SUPPLIED DATA:
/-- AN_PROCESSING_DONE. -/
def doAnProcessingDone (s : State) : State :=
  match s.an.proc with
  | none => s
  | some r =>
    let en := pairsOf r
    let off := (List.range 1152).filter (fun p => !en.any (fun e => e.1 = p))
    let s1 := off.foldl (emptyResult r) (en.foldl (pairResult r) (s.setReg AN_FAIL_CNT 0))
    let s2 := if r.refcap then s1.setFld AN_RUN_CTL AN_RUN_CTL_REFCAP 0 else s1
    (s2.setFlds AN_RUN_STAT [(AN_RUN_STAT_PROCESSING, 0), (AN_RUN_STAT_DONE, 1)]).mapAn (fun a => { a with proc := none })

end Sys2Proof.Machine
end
---
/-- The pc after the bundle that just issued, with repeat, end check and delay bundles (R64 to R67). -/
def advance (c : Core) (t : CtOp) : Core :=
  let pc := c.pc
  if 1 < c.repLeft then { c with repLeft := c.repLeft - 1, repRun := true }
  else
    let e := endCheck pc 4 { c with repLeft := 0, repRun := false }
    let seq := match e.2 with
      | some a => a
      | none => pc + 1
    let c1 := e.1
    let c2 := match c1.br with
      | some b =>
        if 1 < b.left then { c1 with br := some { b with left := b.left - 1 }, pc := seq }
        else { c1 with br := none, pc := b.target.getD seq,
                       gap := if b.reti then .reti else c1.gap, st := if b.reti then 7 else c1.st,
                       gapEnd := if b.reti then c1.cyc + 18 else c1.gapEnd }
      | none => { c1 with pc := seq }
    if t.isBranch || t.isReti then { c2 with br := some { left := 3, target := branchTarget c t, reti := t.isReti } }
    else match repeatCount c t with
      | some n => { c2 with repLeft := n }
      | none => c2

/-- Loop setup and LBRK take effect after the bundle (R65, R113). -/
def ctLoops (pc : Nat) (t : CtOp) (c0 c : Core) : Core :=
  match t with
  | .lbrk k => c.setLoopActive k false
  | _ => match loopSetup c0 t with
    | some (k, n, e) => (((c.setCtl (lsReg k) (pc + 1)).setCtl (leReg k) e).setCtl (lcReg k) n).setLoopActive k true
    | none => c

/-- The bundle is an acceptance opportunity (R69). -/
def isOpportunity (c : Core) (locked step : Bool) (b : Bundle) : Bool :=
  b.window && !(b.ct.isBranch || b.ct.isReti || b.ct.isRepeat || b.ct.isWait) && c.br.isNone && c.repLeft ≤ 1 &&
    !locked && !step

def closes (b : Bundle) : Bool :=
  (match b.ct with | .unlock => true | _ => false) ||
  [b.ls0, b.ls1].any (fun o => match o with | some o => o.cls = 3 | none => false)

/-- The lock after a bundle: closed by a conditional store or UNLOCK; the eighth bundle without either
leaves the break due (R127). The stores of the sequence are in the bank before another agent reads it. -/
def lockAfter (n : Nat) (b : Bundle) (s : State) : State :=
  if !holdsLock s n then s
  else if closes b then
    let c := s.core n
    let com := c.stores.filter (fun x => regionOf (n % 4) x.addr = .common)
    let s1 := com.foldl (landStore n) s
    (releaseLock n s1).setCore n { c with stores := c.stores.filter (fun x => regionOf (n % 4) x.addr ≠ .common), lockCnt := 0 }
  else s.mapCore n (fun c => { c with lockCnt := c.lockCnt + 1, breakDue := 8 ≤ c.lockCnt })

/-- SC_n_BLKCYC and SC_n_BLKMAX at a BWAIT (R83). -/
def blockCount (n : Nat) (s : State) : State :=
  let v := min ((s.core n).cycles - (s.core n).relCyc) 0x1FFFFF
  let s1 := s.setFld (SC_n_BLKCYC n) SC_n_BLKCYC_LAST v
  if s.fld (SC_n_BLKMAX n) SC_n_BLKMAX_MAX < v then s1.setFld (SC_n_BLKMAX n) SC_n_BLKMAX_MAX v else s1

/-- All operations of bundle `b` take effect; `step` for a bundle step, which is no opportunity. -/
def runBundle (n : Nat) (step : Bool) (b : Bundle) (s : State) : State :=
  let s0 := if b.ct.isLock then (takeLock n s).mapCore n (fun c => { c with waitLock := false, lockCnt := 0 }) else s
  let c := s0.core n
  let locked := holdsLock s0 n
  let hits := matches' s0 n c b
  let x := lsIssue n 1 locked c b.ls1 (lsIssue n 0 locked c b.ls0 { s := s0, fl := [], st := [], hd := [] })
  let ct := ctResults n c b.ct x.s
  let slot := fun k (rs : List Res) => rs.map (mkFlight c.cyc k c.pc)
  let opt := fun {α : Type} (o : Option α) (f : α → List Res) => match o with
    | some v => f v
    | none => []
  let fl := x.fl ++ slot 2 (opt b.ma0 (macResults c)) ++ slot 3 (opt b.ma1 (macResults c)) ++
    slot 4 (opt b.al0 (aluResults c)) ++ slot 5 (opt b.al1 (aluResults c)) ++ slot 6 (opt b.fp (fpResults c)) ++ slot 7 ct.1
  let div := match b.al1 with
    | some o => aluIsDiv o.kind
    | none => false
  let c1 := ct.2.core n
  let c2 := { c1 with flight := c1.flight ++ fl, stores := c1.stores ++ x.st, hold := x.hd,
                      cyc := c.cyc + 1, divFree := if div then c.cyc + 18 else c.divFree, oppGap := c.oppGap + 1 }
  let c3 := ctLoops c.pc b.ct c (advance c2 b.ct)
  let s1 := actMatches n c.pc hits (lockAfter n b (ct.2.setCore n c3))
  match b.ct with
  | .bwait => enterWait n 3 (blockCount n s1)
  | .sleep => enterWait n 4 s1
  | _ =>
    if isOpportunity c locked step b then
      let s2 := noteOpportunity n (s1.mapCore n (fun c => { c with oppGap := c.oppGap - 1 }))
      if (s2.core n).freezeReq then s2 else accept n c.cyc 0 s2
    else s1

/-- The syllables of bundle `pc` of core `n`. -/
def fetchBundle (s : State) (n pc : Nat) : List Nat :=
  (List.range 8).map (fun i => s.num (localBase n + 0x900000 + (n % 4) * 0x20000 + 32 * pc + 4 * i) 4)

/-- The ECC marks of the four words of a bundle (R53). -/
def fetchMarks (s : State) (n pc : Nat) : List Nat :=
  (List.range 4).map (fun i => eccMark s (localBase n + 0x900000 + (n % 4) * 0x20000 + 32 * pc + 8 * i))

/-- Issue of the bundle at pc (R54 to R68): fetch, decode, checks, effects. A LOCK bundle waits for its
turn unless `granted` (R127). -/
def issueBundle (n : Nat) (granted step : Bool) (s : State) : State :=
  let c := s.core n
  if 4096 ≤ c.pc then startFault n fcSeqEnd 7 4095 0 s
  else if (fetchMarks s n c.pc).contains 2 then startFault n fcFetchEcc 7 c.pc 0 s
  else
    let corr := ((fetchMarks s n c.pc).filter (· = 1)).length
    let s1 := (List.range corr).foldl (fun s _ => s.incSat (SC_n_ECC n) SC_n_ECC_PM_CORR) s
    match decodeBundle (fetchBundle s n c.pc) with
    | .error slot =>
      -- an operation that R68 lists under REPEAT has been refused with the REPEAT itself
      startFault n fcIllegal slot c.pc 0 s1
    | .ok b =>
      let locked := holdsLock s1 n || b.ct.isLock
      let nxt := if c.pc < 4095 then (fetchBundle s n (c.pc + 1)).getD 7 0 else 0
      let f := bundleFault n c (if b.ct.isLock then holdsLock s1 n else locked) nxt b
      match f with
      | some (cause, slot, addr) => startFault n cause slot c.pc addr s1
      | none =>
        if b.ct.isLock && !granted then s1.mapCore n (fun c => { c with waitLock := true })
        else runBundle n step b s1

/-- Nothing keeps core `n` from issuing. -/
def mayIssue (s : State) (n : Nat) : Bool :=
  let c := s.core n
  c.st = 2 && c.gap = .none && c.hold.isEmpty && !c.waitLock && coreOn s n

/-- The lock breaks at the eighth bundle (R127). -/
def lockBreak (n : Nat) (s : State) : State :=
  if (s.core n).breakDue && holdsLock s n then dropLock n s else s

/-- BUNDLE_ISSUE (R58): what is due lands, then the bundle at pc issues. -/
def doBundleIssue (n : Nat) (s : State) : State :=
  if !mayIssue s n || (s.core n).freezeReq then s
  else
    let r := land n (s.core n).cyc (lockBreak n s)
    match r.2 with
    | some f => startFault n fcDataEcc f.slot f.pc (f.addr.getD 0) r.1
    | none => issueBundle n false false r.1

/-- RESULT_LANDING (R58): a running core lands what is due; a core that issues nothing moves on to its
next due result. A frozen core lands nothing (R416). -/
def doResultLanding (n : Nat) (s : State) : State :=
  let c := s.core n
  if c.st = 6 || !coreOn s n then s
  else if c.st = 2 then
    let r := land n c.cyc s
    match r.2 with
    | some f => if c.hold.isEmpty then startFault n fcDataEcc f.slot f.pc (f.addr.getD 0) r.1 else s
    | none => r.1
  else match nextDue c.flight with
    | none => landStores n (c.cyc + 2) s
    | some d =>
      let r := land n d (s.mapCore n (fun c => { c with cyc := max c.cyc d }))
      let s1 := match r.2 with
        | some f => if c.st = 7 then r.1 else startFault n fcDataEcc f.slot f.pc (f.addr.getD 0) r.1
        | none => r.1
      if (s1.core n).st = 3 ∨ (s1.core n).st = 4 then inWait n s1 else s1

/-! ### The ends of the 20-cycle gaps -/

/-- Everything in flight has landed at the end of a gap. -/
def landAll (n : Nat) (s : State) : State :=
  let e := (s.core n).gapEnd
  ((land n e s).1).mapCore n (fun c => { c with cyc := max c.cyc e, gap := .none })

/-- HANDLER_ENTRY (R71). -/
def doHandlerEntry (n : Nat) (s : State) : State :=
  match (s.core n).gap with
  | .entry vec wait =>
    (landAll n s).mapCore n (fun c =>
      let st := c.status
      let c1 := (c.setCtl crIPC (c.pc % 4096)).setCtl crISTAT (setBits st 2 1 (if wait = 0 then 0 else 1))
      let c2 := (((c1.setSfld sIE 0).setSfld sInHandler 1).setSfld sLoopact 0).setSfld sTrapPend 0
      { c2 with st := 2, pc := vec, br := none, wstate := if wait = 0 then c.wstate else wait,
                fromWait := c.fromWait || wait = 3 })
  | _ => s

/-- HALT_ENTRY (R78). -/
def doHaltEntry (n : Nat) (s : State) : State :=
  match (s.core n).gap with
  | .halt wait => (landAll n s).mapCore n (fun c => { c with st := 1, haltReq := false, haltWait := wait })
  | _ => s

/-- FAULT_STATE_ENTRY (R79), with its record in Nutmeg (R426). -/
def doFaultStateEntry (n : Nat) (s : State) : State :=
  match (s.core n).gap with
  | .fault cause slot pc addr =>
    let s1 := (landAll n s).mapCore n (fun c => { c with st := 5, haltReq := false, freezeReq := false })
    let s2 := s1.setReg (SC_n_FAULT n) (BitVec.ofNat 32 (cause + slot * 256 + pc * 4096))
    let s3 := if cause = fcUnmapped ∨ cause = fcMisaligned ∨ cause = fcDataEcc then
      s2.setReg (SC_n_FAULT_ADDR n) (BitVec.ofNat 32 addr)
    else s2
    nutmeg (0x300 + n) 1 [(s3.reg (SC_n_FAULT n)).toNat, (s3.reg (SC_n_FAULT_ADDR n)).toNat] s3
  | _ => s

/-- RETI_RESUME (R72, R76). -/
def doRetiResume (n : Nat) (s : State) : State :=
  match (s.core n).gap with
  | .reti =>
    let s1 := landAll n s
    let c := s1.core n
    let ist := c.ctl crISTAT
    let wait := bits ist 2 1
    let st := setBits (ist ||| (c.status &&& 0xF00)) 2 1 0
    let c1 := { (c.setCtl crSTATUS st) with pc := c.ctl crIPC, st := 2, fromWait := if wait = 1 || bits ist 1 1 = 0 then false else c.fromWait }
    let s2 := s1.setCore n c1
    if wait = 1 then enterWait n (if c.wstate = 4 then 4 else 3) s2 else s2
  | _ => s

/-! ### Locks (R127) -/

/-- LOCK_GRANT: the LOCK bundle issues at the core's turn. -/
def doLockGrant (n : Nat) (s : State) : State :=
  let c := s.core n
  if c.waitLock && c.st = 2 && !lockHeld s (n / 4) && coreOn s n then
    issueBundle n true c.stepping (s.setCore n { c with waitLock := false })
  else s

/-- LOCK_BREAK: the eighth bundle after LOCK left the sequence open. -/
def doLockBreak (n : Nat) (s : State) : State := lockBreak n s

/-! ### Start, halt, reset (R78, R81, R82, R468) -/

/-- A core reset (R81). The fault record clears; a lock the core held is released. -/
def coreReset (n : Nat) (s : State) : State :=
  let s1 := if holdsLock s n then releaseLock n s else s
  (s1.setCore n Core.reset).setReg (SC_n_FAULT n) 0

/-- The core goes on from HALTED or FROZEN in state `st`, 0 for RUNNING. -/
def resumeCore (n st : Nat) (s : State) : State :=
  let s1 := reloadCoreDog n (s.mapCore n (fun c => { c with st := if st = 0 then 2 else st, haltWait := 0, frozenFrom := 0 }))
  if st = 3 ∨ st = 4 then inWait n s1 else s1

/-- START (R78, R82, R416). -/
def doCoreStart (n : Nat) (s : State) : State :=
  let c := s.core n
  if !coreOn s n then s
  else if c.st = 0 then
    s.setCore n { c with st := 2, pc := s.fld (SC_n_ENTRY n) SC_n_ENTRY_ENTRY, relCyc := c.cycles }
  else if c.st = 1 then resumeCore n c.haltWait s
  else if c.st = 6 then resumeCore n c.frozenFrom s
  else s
---
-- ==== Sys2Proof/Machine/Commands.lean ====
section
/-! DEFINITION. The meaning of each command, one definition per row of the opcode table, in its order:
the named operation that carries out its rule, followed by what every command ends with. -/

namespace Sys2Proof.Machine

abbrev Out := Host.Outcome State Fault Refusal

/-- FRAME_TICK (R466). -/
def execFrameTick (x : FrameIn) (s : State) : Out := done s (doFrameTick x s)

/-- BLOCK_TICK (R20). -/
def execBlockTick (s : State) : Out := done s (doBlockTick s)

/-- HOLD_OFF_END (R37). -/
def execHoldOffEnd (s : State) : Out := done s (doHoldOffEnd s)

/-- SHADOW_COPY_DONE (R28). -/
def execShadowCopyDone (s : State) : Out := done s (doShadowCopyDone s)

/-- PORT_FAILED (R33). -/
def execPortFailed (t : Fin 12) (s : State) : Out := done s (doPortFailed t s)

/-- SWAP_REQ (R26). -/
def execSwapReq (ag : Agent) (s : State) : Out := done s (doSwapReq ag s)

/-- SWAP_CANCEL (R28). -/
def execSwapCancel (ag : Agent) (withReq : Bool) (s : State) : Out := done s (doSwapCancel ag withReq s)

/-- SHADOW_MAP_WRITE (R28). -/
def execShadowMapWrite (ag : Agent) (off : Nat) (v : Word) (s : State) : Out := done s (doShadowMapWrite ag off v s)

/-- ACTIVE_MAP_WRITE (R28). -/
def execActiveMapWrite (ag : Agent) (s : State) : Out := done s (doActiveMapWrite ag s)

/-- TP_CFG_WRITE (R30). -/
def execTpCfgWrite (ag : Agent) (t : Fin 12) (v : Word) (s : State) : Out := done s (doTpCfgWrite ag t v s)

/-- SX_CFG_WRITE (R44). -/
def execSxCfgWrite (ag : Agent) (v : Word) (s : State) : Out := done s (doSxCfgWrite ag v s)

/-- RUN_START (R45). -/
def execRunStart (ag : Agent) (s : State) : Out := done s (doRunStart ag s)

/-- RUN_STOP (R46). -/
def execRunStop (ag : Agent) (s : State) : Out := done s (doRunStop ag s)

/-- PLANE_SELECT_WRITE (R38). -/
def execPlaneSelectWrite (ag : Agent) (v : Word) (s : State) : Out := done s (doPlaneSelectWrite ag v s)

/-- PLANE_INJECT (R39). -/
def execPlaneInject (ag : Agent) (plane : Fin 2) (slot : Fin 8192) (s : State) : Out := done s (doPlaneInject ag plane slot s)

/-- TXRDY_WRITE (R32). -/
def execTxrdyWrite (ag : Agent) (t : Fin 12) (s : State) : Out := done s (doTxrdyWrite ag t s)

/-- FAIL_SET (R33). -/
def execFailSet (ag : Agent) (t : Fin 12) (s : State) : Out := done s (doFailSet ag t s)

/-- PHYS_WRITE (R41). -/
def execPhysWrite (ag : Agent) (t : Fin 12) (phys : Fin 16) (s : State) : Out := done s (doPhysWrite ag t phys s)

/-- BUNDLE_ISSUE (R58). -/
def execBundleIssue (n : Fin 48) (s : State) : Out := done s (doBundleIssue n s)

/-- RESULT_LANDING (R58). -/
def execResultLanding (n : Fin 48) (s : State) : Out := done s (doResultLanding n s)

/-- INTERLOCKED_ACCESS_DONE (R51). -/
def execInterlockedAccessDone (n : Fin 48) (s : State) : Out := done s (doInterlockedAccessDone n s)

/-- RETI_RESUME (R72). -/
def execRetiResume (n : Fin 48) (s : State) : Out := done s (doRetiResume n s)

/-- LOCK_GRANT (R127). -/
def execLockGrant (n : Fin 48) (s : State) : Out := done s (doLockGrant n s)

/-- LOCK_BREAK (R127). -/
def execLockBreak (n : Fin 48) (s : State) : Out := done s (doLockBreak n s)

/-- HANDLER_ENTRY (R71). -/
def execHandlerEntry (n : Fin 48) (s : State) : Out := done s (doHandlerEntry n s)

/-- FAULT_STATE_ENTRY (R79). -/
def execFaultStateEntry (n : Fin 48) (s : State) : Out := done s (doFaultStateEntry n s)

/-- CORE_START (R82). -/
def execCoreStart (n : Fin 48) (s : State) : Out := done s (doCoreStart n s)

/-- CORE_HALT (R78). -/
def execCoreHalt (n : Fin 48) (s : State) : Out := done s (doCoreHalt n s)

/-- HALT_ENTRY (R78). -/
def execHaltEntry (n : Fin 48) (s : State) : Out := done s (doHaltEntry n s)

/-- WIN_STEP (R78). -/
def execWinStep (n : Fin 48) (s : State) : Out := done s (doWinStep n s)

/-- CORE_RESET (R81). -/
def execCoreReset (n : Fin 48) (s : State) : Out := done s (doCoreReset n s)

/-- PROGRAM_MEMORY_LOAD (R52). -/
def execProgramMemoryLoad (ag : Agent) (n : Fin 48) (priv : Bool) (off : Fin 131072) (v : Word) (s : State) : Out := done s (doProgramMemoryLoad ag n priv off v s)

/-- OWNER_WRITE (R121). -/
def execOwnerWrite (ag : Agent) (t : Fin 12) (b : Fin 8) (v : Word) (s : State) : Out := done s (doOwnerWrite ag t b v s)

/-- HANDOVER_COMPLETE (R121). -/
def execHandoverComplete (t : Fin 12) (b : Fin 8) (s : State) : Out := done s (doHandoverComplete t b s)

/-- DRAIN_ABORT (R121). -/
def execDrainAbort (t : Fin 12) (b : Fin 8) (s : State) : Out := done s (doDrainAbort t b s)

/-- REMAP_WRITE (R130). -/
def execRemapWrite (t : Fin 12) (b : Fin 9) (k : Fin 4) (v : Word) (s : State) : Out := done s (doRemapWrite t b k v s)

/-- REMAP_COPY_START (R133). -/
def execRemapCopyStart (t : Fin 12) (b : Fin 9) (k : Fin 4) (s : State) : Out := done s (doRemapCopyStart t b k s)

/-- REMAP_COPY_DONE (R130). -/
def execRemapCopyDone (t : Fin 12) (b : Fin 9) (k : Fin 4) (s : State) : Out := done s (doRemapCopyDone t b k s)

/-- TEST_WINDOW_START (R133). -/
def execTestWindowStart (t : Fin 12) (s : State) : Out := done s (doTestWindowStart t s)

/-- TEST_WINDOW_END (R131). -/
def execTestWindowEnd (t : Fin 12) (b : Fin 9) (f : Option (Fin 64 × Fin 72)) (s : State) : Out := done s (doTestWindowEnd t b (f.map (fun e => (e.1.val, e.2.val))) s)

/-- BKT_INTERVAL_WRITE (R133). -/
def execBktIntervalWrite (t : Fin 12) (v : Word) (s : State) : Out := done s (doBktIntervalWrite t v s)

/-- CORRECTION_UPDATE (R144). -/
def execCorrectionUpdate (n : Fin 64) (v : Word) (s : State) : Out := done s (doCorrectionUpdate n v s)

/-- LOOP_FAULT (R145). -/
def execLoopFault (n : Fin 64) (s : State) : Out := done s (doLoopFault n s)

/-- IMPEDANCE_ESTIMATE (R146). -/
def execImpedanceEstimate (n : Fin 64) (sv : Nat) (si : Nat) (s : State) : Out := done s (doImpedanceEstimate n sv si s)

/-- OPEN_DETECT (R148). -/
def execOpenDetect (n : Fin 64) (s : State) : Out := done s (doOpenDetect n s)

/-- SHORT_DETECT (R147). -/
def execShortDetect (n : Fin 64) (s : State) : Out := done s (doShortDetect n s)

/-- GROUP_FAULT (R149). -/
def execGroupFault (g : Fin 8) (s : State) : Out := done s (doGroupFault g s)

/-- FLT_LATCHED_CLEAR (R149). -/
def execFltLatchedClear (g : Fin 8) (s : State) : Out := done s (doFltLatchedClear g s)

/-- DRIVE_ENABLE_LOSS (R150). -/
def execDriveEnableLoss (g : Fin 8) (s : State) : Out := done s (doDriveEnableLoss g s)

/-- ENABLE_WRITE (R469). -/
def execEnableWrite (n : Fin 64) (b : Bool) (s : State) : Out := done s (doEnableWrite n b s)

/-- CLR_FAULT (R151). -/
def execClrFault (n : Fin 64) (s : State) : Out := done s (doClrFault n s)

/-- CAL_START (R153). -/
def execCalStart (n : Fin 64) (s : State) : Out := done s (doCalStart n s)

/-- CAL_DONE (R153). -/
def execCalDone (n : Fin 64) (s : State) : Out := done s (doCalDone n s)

DIRECTIONS FOR THIS TASK: Only the lines above from the one with "c2 with repLeft" up to and including the one with "[b.ls0, b.ls1].any (fun" should be repeated, exactly as written.

TASK ANSWER:
      | some n => { c2 with repLeft := n }
      | none => c2

/-- Loop setup and LBRK take effect after the bundle (R65, R113). -/
def ctLoops (pc : Nat) (t : CtOp) (c0 c : Core) : Core :=
  match t with
  | .lbrk k => c.setLoopActive k false
  | _ => match loopSetup c0 t with
    | some (k, n, e) => (((c.setCtl (lsReg k) (pc + 1)).setCtl (leReg k) e).setCtl (lcReg k) n).setLoopActive k true
    | none => c

/-- The bundle is an acceptance opportunity (R69). -/
def isOpportunity (c : Core) (locked step : Bool) (b : Bundle) : Bool :=
  b.window && !(b.ct.isBranch || b.ct.isReti || b.ct.isRepeat || b.ct.isWait) && c.br.isNone && c.repLeft ≤ 1 &&
    !locked && !step

def closes (b : Bundle) : Bool :=
  (match b.ct with | .unlock => true | _ => false) ||
  [b.ls0, b.ls1].any (fun o => match o with | some o => o.cls = 3 | none => false)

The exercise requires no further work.